I looked again and yes it can loop infinitly, think of hole you can never free ie radeon_sa_bo_try_free can't free anything. This situation can happen if you have several thread allocating sa bo at the same time while none of them are yet done with there sa_bo (ie none have call sa_bo_free yet). I updated a v3 that track oldest and fix all things you were pointing out above.
http://people.freedesktop.org/~glisse/reset5/0001-drm-radeon-multiple-ring-a...
Cheers, Jerome
On Mon, May 7, 2012 at 1:59 PM, Jerome Glisse j.glisse@gmail.com wrote:
On 07.05.2012 17:23, Jerome Glisse wrote:
On Mon, May 7, 2012 at 7:42 AM, Christian Königdeathsimple@vodafone.de wrote:
A startover with a new idea for a multiple ring allocator. Should perform as well as a normal ring allocator as long as only one ring does somthing, but falls back to a more complex algorithm if more complex things start to happen.

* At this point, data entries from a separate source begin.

-- ==== Sys2Proof/Word.lean ====
section
/-! DEFINITION. The word types of the POD Huffman core (00_scope.md R5, R9) and nothing else. -/

namespace Sys2Proof

/-- A source byte, a character or a symbol: SYM_W = 8 bits (R5). -/
abbrev Byte := BitVec 8

/-- A command word: CMD_W = 16 bits (R5, R80). -/
abbrev Word := BitVec 16

/-- A count or a node weight: WEIGHT_W = 32 bits (R5). -/
abbrev Weight := BitVec 32

/-- A node index, or NIL: IDX_W = 9 bits (R5). -/
abbrev Idx := BitVec 9

/-- An address of the host read port: RADDR_W = 32 bits (R5, R61). -/
abbrev Addr := BitVec 32

/-- A word of the host read port: RDATA_W = 32 bits (R5, R61). -/
abbrev Data := BitVec 32

/-- A bit-string in the order its bits are produced; `false` is '0' and a left edge, `true` is '1' and
a right edge (R9, R63 (a)). -/
abbrev Code := List Bool

end Sys2Proof
end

We store the last allocated bo in last, we always try to allocate after the last allocated bo. Principle is that in a linear GPU ring progression was is after last is the oldest bo we allocated and thus the first one that should no longer be in use by the GPU.

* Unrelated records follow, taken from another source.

-- ==== Sys2Proof/WellFormed.lean ====
section
/-! DEFINITION. Well-formedness. A term of `Instr` has nothing to check: its one operand is a byte by
its type (30_encoding.md R82), so every term encodes to a legal word. What can be ill-formed is a
written command (R89), and its three assembly errors are the checks below. -/

namespace Sys2Proof

/-- Every command is well-formed: its operand, where it has one, is 8 bits wide (R82). -/
def Instr.WellFormed : Instr → Bool
  | .nop => true
  | .clr => true
  | .cnt _ => true
  | .bld => true
  | .gen => true
  | .ebeg => true
  | .enc _ => true
  | .eend => true
  | .dbeg => true
  | .dec _ => true
  | .dend => true

/-- A written command is well-formed when a format Z mnemonic has no operand and a format B mnemonic
has one of at most 255; the three other cases are R89's assembly errors. -/
def AsmCommand.WellFormed (a : AsmCommand) : Bool :=
  match a.mnemonic.format, a.operand with
  | .Z, none => true
  | .Z, some _ => false
  | .B, none => false
  | .B, some n => decide (n ≤ 255)

end Sys2Proof
end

If it's not the case we skip over the bo after last to the closest done bo if such one exist. If none exist and we are not asked to block we report failure to allocate.

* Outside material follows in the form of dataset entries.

-- ==== Sys2Proof/Decode.lean ====
section
/-! DEFINITION. The decoder (30_encoding.md R87, total on every 16-bit word, illegal words rejected by
the clause of R84 they meet), the encoder, and the opcode map of R83 as match and mask. -/

namespace Sys2Proof

/-- Why a word is no command (R84). -/
inductive IllegalWord where
  /-- (b) bits [11:8] are not 0 -/
  | reservedBits
  /-- (a) the opcode is 0xB to 0xF -/
  | reservedOpcode
  /-- (c) a format Z opcode with bits [7:0] not 0 -/
  | operandOnFormatZ
  deriving DecidableEq, Repr

/-- What a word decodes to: a command, or Illegal (R87). -/
inductive Decoded where
  | instr (i : Instr)
  | illegal (why : IllegalWord)
  deriving DecidableEq, Repr

/-- op, bits [15:12] (R80). -/
def opField (w : Word) : BitVec 4 := w.extractLsb' 12 4

/-- rsv, bits [11:8] (R80). -/
def rsvField (w : Word) : BitVec 4 := w.extractLsb' 8 4

/-- opd, bits [7:0] (R80, R82). -/
def opdField (w : Word) : Byte := w.extractLsb' 0 8

/-- The format B opcodes (R81, R83). -/
def formatB (op : BitVec 4) (opd : Byte) : Option Instr :=
  if op = 0x2#4 then some (.cnt opd)
  else if op = 0x6#4 then some (.enc opd)
  else if op = 0x9#4 then some (.dec opd)
  else none

/-- The format Z opcodes (R81, R83). -/
def formatZ (op : BitVec 4) : Option Instr :=
  if op = 0x0#4 then some .nop
  else if op = 0x1#4 then some .clr
  else if op = 0x3#4 then some .bld
  else if op = 0x4#4 then some .gen
  else if op = 0x5#4 then some .ebeg
  else if op = 0x7#4 then some .eend
  else if op = 0x8#4 then some .dbeg
  else if op = 0xA#4 then some .dend
  else none

/-- The total decoder, its tests in the order of R87: the reserved bits, the format B opcodes, the
reserved opcodes, then the operand field of a format Z opcode. -/
def decode (w : Word) : Decoded :=
  if rsvField w ≠ 0#4 then .illegal .reservedBits
  else
    match formatB (opField w) (opdField w) with
    | some i => .instr i
    | none =>
      match formatZ (opField w) with
      | none => .illegal .reservedOpcode
      | some i => if opdField w ≠ 0#8 then .illegal .operandOnFormatZ else .instr i

/-- The opcode of each command (R83). -/
def Instr.opcode : Instr → BitVec 4
  | .nop => 0x0#4
  | .clr => 0x1#4
  | .cnt _ => 0x2#4
  | .bld => 0x3#4
  | .gen => 0x4#4
  | .ebeg => 0x5#4
  | .enc _ => 0x6#4
  | .eend => 0x7#4
  | .dbeg => 0x8#4
  | .dec _ => 0x9#4
  | .dend => 0xA#4

/-- The operand field of each command: 0 in format Z (R80, R87). -/
def Instr.operand : Instr → Byte
  | .nop => 0#8
  | .clr => 0#8
  | .cnt b => b
  | .bld => 0#8
  | .gen => 0#8
  | .ebeg => 0#8
  | .enc b => b
  | .eend => 0#8
  | .dbeg => 0#8
  | .dec c => c
  | .dend => 0#8

/-- The encoder, the word {op, 0b0000, opd} (R87). -/
def encode (i : Instr) : Word := i.opcode ++ (0#4 ++ i.operand)

/-- The command in the bits numbered as spec/opcode_table.json numbers them: `nbits` of `w`, the bits
above them 0. -/
def decodeTableWord (nbits w : Nat) : Option Instr :=
  match decode (BitVec.ofNat 16 (w % 2 ^ nbits)) with
  | .instr i => some i
  | .illegal _ => none

/-- One row of the opcode map (R83). -/
structure OpcodeRow where
  mnemonic : Mnemonic
  format   : Format
  matchBits : Word
  maskBits  : Word
  deriving DecidableEq, Repr

/-- The opcode map, row by row as R83 and spec/opcode_table.json have it. -/
def opcodeMap : List OpcodeRow :=
  [ ⟨.NOP, .Z, 0x0000#16, 0xFFFF#16⟩,
    ⟨.CLR, .Z, 0x1000#16, 0xFFFF#16⟩,
    ⟨.CNT, .B, 0x2000#16, 0xFF00#16⟩,
    ⟨.BLD, .Z, 0x3000#16, 0xFFFF#16⟩,
    ⟨.GEN, .Z, 0x4000#16, 0xFFFF#16⟩,
    ⟨.EBEG, .Z, 0x5000#16, 0xFFFF#16⟩,
    ⟨.ENC, .B, 0x6000#16, 0xFF00#16⟩,
    ⟨.EEND, .Z, 0x7000#16, 0xFFFF#16⟩,
    ⟨.DBEG, .Z, 0x8000#16, 0xFFFF#16⟩,
    ⟨.DEC, .B, 0x9000#16, 0xFF00#16⟩,
    ⟨.DEND, .Z, 0xA000#16, 0xFFFF#16⟩ ]

/-- A word is the command of a row exactly when `(w & mask) == match` (R83). -/
def OpcodeRow.selects (r : OpcodeRow) (w : Word) : Bool := (w &&& r.maskBits) == r.matchBits

/-- The command a well-formed written command stands for (R89); none where it is an assembly error. -/
def AsmCommand.toInstr (a : AsmCommand) : Option Instr :=
  if a.WellFormed then
    match a.mnemonic, a.operand with
    | .NOP, _ => some .nop
    | .CLR, _ => some .clr
    | .CNT, some n => some (.cnt (BitVec.ofNat 8 n))
    | .BLD, _ => some .bld
    | .GEN, _ => some .gen
    | .EBEG, _ => some .ebeg
    | .ENC, some n => some (.enc (BitVec.ofNat 8 n))
    | .EEND, _ => some .eend
    | .DBEG, _ => some .dbeg
    | .DEC, some n => some (.dec (BitVec.ofNat 8 n))
    | .DEND, _ => some .dend
    | .CNT, none => none
    | .ENC, none => none
    | .DEC, none => none
  else none

end Sys2Proof
end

If we are asked to block we wait on all the oldest fence of all rings. We just wait for any of those fence to complete.
v2: We need to be able to let hole point to the list_head, otherwise try free will never free the first allocation of the list. Also stop calling radeon_fence_signalled more than necessary.
Signed-off-by: Christian Königdeathsimple@vodafone.de Signed-off-by: Jerome Glissejglisse@redhat.com
This one is NAK please use my patch. Yes in my patch we never try to free anything if there is only on sa_bo in the list if you really care about this it's a one line change:
http://people.freedesktop.org/~glisse/reset5/0001-drm-radeon-multiple-ring-a...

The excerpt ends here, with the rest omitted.